Noi ricercatori abbiamo come obiettivo la pubblicazione dei nostri risultati: più la rivista a cui mandiamo i risultati è importante, più la sfida è difficile. Generalmente un giovane ricercatore alle prime armi parte da riviste di livello basso, poi l'ambizione diviene quella di pubblicare in riviste di più alto livello. Una voglia quasi automatica di andare a verificare se sei migliorato, se sei andato oltre i tuoi limiti.

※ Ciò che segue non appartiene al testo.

-- ==== Sys2Proof/Certificates/Slice0/Obligations.lean ====
section
/-! DEFINITION. The statements for the provers. -/
namespace Sys2Proof.Machine

/-- The decode clause of an operation: among the decode vectors whose `MODE` is not the reserved `11`, exactly those that
match the row's mask select it (30_encoding.md R103, R104). -/
def SelectedBy (i : Instr) (mask pattern : Byte) : Prop :=
  ∀ dv : Byte, dv &&& 0x30 ≠ 0x30 → (decodeDv dv = some i ↔ dv &&& mask = pattern)

/-- Word `k` of the buffer `m` gathers channel `ch` of position `i`, one byte per slot, lane 3 zero (41_line_packer.md
R154, R156). -/
def HoldsWord (s : State) (sl : Slots) (m : Memory) (k i ch : Nat) : Prop :=
  ∃ v0 v1 v2 : Byte,
    s.rowByte sl.s0 (rowOffset s.cfg i 0 ch) = .ok v0 ∧ s.rowByte sl.s1 (rowOffset s.cfg i 1 ch) = .ok v1 ∧
    s.rowByte sl.s2 (rowOffset s.cfg i 2 ch) = .ok v2 ∧ m.read k = some (interleave v0 v1 v2 0)

/-- The buffer `m` holds the frame of the three slots: the words `3i`, `3i + 1`, `3i + 2` of position `i` hold Green,
Red, Blue, the channels 1, 0, 2 (41_line_packer.md R152, R153). -/
def HoldsFrame (s : State) (sl : Slots) (m : Memory) : Prop :=
  ∀ i, i < s.cfg.n →
    HoldsWord s sl m (3 * i) i 1 ∧ HoldsWord s sl m (3 * i + 1) i 0 ∧ HoldsWord s sl m (3 * i + 2) i 2

/-- The decode vector field by field, bits 7 to 6 `PHASE`, 5 to 4 `MODE`, 3 `PENDING`, 2 `PRESSED`, 1 `TX_BUSY`, 0
`REACHED`, the two encodings written out (30_encoding.md R101; 10_state.md R32, R33). -/
def VectorLayout (s : State) (reached : Bool) (dv : Byte) : Prop :=
  dv.extractLsb' 6 2 = (match s.phase with
    | .head => 0b00#2
    | .txwRow => 0b01#2
    | .txwBlank => 0b10#2
    | .sleep => 0b11#2) ∧
  dv.extractLsb' 4 2 = (match s.mode with
    | .run => 0b00#2
    | .wait => 0b01#2
    | .halt => 0b10#2
    | .reserved => 0b11#2) ∧
  dv.getLsbD 3 = s.pending ∧ dv.getLsbD 2 = !s.btnN ∧ dv.getLsbD 1 = s.engBusy ∧ dv.getLsbD 0 = reached

/-- The checks of 00_scope.md R9 written out: `N`, `NANIM`, every descriptor, `SELECT_MAP`, `POLL`. -/
def PassesChecks (c : Config) : Prop :=
  1 ≤ c.n ∧ c.anims ≠ [] ∧
  (∀ d ∈ c.anims, d.height ≠ 0 ∧ d.period.toNat < 2 ^ 31 ∧ d.rows.length = d.height.toNat ∧
    ∀ row ∈ d.rows, row.length = 9 * c.n) ∧
  (∀ code, c.select code < c.anims.length) ∧ (∀ code, (∀ e ∈ c.selList, e.1 ≠ code) → c.select code = c.select 0) ∧
  1 ≤ c.poll ∧ c.poll < 2 ^ 31

/-- The three rows of a composite and their slots, written out from 41_line_packer.md R155 and R156: slot 0, 1, 2 take
bottom, mid, top, or with `REVERSE` top, mid, bottom. -/
def compositeRows (s : State) (d : Descriptor) : Slots :=
  let top := d.extract s.cursor.toInt
  let mid := d.extract (s.cursor.toInt + 1)
  let bottom := d.extract (s.cursor.toInt + 2)
  if s.reverse then { s0 := top, s1 := mid, s2 := bottom } else { s0 := bottom, s1 := mid, s2 := top }

/-- A single row feeds all three slots (41_line_packer.md R154). -/
def singleRow (s : State) (d : Descriptor) : Slots :=
  { s0 := d.extract s.cursor.toInt, s1 := d.extract s.cursor.toInt, s2 := d.extract s.cursor.toInt }

/-- `s` after EMIT.ROW or EMIT.BLANK has handed the frame in `m` to the engine and gone to sleep until `wakeAt`
(43_playback_controller.md R197, R200, R206). -/
def handedOver (s : State) (m : Memory) (frame : List Word) (wakeAt : Time) : State :=
  { s with
    buf := m
    engBusy := true
    engIdx := 0
    trace := s.trace ++ [{ time := s.now, base := 0, count := 3 * s.cfg.n, frame := frame }]
    deadline := some wakeAt
    phase := .sleep }

end Sys2Proof.Machine

open Sys2Proof Sys2Proof.Machine

/-! ## Encoding and decode -/

/-- A few words of 30_encoding.md R104 and R106 and what they decode to. -/
def Obligations.SampleWordsDecode : Prop :=
  decodeTableWord 8 0x30 = some .faultMode ∧ decodeTableWord 8 0x08 = some .evtTake ∧
  decodeTableWord 8 0x14 = some .waitHeld ∧ decodeTableWord 8 0x40 = some .emitRow ∧
  decodeTableWord 8 0xC1 = some .wake ∧ decodeTableWord 2 1 = some .packComp ∧ decodeTableWord 2 3 = some .faultPkop

/-- R103, R105: the operation is that of the first matching row, every vector has one, and rows 2 to 12 are pairwise
disjoint. -/
def Obligations.DecodePicksFirstMatchingRow : Prop :=
  (∀ (dv : Byte) (i : Instr), decodeDv dv = some i ↔
    ∃ (k : Nat) (r : DvRow), dvTable[k]? = some r ∧ dv &&& r.mask = r.pattern ∧ r.instr = i ∧
      ∀ (j : Nat) (r' : DvRow), j < k → dvTable[j]? = some r' → dv &&& r'.mask ≠ r'.pattern) ∧
  (∀ dv : Byte, ∃ i, decodeDv dv = some i) ∧
  dvTable.tail.Pairwise (fun r r' => ∀ dv : Byte, ¬(dv &&& r.mask = r.pattern ∧ dv &&& r'.mask = r'.pattern))

/-- Decode and encode agree for every operation and every value of the free pattern letters; a vector with the reserved
`MODE` is FAULT.MODE's alone. -/
def Obligations.DecodeAgreesWithEncode : Prop :=
  ∀ (i : Instr) (nbits w : Nat), decodeTableWord nbits w = some i ↔
    (∃ free, encode i free = some (nbits, w)) ∧ (nbits = 8 → i ≠ .faultMode → w &&& 0x30 ≠ 0x30)

/-- R246: at HEAD the reserved mode comes first, then the pending event, then the mode; in the other phases the event is
not examined. -/
def Obligations.HeadPriority : Prop :=
  (∀ s : State, s.faults = [] → s.phase = .head →
    s.controllerOp = .ok (some
      (if s.mode = .reserved then .faultMode
       else if s.pending = true then .evtTake
       else if s.mode = .run then .runStart
       else if s.mode = .wait then (if s.pressed = true then .waitHeld else .waitRel)
       else .haltPoll))) ∧
  (∀ (s : State) (p : Bool), s.phase ≠ .head → ({ s with pending := p } : State).controllerOp = s.controllerOp)

/-- R102: in SLEEP `REACHED` is 1 exactly when `NOW` is at or after `DEADLINE` modulo `2^64`; in every other phase it is 0
and reads nothing; so in every state that meets the invariant it answers. -/
def Obligations.ReachedIsWrapSafe : Prop :=
  (∀ (s : State) (d : Time), s.phase = .sleep → s.deadline = some d →
    ∃ r, s.reached = .ok r ∧ (r = true ↔ (s.now - d).toNat < 2 ^ 63)) ∧
  (∀ s : State, s.phase ≠ .sleep → s.reached = .ok false) ∧
  (∀ s : State, s.Inv → ∃ r, s.reached = .ok r)

/-! ## Controller operations -/

/-- R244: FAULT.MODE is selected by every vector with `MODE = 11`, and records the vector and nothing else. -/
def Obligations.FaultModeRecordsDv : Prop :=
  (∀ dv : Byte, decodeDv dv = some .faultMode ↔ dv &&& 0x30 = 0x30) ∧
  ∀ (s : State) (dv : Byte), s.decodeVector = .ok dv →
    exec .faultMode s = .next { s with
      faults := if Fault.reservedMode dv ∈ s.faults then s.faults else s.faults ++ [.reservedMode dv] }

/-- R195, R248: EVT.TAKE clears PENDING, enters WAIT and saves nothing. -/
def Obligations.EvtTakeEntersWait : Prop :=
  SelectedBy .evtTake 0xC8 0x08 ∧
  ∀ s : State, exec .evtTake s = .next { s with pending := false, mode := .wait }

Possiamo provare a individuare alcune categorie di sfida? Quanti tipi di sfida esistono?
La sfida è una costante nella vita dell'uomo:

Che rapporto c'è, secondo Lei, fra sfida ed evoluzione?
Da questo punto di vista mi trovate "allenato": questa è una delle questioni più stimolanti a cui ho pensato cercando di mettere insieme la materia di cui mi occupo, la virologia, con la partecipazione al Gruppo della Trasgressione.

Penso che ci sia un rapporto molto importante fra sfida ed evoluzione, anche da un punto di vista puramente biologico. Sono convinto che l'evoluzione della vita, più o meno consciamente, a secondo del livello (per l'uomo molte delle cose sono consce; nei processi biologici, no) sia una continua sfida: l'adattamento come risultato di una sfida continua.

Agli stadi più elementari della biologia, la trascrizione del codice genetico è una specie di sfida inconscia che mette in campo dell'acido nucleico per riuscire ad adattarsi al meglio alle condizioni ambientali e quindi essere efficace nella riproduzione.

In questo senso penso che nel divenire della vita siano impliciti il concetto di trasgressione e quello di sfida.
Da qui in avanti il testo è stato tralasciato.